* _Exercise goal_: Wherever a line in the records below contains "upAcc", copy that line.

* _Input_:
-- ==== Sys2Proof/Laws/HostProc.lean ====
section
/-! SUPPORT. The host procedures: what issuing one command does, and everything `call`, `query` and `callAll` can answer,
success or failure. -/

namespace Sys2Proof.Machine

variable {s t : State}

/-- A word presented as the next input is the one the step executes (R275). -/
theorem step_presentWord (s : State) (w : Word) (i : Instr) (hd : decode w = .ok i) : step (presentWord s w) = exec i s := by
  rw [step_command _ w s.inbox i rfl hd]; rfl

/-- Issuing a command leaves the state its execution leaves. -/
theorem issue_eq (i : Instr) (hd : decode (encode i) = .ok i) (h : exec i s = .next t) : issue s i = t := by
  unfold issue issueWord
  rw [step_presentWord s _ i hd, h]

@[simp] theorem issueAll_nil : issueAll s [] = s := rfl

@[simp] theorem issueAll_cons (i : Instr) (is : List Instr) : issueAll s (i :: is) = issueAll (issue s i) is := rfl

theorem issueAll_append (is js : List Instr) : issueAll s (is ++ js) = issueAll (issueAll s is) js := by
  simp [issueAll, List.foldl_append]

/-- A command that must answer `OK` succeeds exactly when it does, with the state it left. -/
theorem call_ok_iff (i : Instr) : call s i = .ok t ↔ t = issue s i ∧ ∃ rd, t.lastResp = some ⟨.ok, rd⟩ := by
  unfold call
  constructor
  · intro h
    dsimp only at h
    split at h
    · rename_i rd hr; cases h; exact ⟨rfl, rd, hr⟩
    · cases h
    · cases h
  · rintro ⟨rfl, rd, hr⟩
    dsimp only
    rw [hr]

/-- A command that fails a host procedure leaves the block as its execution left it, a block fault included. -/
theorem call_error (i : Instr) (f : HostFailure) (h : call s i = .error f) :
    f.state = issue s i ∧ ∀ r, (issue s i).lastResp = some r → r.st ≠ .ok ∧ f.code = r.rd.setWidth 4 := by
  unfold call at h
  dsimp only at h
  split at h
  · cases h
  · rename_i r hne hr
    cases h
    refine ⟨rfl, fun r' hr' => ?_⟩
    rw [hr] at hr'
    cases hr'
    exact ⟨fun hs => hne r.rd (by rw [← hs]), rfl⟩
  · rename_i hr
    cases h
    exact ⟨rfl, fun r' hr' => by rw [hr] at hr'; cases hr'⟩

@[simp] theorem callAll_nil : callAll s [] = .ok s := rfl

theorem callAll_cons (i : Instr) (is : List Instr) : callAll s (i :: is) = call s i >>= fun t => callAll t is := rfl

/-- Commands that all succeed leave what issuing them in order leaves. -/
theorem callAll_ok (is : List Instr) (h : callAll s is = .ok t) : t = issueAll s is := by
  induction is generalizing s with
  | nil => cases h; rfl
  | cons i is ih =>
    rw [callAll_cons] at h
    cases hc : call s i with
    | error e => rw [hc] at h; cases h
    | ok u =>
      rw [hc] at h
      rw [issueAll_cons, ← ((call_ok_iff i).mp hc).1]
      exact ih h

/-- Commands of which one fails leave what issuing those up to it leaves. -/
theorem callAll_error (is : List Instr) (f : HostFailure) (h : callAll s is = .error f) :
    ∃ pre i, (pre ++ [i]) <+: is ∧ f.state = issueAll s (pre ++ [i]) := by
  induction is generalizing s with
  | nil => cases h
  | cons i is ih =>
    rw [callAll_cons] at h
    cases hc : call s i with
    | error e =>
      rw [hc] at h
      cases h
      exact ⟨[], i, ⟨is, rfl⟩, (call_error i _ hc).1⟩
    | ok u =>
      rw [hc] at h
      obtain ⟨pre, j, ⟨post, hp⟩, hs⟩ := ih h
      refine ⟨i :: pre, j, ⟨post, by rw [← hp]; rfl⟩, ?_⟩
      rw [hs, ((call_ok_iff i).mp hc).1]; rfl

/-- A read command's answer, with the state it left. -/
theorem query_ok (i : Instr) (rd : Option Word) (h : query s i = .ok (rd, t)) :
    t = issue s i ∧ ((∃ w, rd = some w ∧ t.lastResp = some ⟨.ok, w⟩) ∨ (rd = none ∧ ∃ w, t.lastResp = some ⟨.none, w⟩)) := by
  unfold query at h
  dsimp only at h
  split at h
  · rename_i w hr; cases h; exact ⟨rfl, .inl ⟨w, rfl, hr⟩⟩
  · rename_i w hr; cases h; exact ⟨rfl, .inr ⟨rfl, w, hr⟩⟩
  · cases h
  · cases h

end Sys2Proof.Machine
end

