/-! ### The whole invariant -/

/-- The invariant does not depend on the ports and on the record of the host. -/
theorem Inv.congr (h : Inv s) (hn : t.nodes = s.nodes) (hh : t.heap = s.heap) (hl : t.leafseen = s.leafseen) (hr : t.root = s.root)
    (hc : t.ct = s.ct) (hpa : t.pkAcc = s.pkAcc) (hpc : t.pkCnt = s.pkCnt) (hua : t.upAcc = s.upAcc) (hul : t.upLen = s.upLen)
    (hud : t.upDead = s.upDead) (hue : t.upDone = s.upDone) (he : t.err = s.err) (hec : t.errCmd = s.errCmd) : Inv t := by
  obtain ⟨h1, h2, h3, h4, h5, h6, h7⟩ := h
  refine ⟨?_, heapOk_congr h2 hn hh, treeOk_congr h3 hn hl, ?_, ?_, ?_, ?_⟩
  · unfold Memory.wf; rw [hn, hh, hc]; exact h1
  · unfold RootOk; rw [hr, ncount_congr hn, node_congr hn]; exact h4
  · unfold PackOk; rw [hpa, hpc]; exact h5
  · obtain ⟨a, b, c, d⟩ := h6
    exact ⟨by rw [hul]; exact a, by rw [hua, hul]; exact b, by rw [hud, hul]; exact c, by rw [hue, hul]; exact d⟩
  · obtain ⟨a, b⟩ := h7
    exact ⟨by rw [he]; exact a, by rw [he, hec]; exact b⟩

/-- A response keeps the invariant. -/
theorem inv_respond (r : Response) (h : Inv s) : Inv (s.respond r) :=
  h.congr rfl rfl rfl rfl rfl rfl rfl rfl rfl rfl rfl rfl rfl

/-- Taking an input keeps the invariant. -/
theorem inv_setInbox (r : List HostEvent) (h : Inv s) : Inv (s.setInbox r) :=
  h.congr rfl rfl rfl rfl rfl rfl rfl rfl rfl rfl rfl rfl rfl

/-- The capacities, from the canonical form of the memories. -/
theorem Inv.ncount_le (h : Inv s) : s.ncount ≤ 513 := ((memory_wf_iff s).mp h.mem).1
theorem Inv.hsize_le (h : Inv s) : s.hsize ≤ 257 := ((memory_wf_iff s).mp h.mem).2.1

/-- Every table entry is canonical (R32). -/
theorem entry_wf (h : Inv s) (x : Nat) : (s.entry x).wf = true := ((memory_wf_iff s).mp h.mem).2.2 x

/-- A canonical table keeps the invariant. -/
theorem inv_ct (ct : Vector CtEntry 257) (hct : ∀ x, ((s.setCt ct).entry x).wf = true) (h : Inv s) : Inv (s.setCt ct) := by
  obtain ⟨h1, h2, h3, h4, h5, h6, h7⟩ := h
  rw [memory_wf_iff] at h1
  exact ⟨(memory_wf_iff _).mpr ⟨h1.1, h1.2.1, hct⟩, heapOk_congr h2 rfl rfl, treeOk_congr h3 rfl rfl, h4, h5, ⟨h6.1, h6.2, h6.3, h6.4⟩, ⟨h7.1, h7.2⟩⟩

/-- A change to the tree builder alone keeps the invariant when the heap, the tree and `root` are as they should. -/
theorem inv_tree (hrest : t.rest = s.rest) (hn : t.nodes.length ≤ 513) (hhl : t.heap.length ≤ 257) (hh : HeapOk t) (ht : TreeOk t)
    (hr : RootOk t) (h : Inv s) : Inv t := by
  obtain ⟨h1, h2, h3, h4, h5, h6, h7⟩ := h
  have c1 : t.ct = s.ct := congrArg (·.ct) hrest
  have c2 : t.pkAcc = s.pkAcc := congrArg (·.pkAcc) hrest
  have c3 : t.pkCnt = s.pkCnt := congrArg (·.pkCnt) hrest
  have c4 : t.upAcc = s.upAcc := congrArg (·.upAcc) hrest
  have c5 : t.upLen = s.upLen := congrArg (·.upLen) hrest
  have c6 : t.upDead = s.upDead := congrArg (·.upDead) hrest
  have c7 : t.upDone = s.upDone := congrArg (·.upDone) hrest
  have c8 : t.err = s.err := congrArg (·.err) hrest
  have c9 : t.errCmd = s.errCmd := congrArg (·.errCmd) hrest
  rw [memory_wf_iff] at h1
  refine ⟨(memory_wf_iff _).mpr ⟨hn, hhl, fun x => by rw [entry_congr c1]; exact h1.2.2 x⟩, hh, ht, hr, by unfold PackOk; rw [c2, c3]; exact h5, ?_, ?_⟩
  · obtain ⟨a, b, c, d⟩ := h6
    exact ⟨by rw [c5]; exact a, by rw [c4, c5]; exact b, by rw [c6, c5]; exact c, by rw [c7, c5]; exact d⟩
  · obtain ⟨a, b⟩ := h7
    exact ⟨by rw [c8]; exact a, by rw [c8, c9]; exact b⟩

* _Reply_:
    (hc : t.ct = s.ct) (hpa : t.pkAcc = s.pkAcc) (hpc : t.pkCnt = s.pkCnt) (hua : t.upAcc = s.upAcc) (hul : t.upLen = s.upLen)
  have c4 : t.upAcc = s.upAcc := congrArg (·.upAcc) hrest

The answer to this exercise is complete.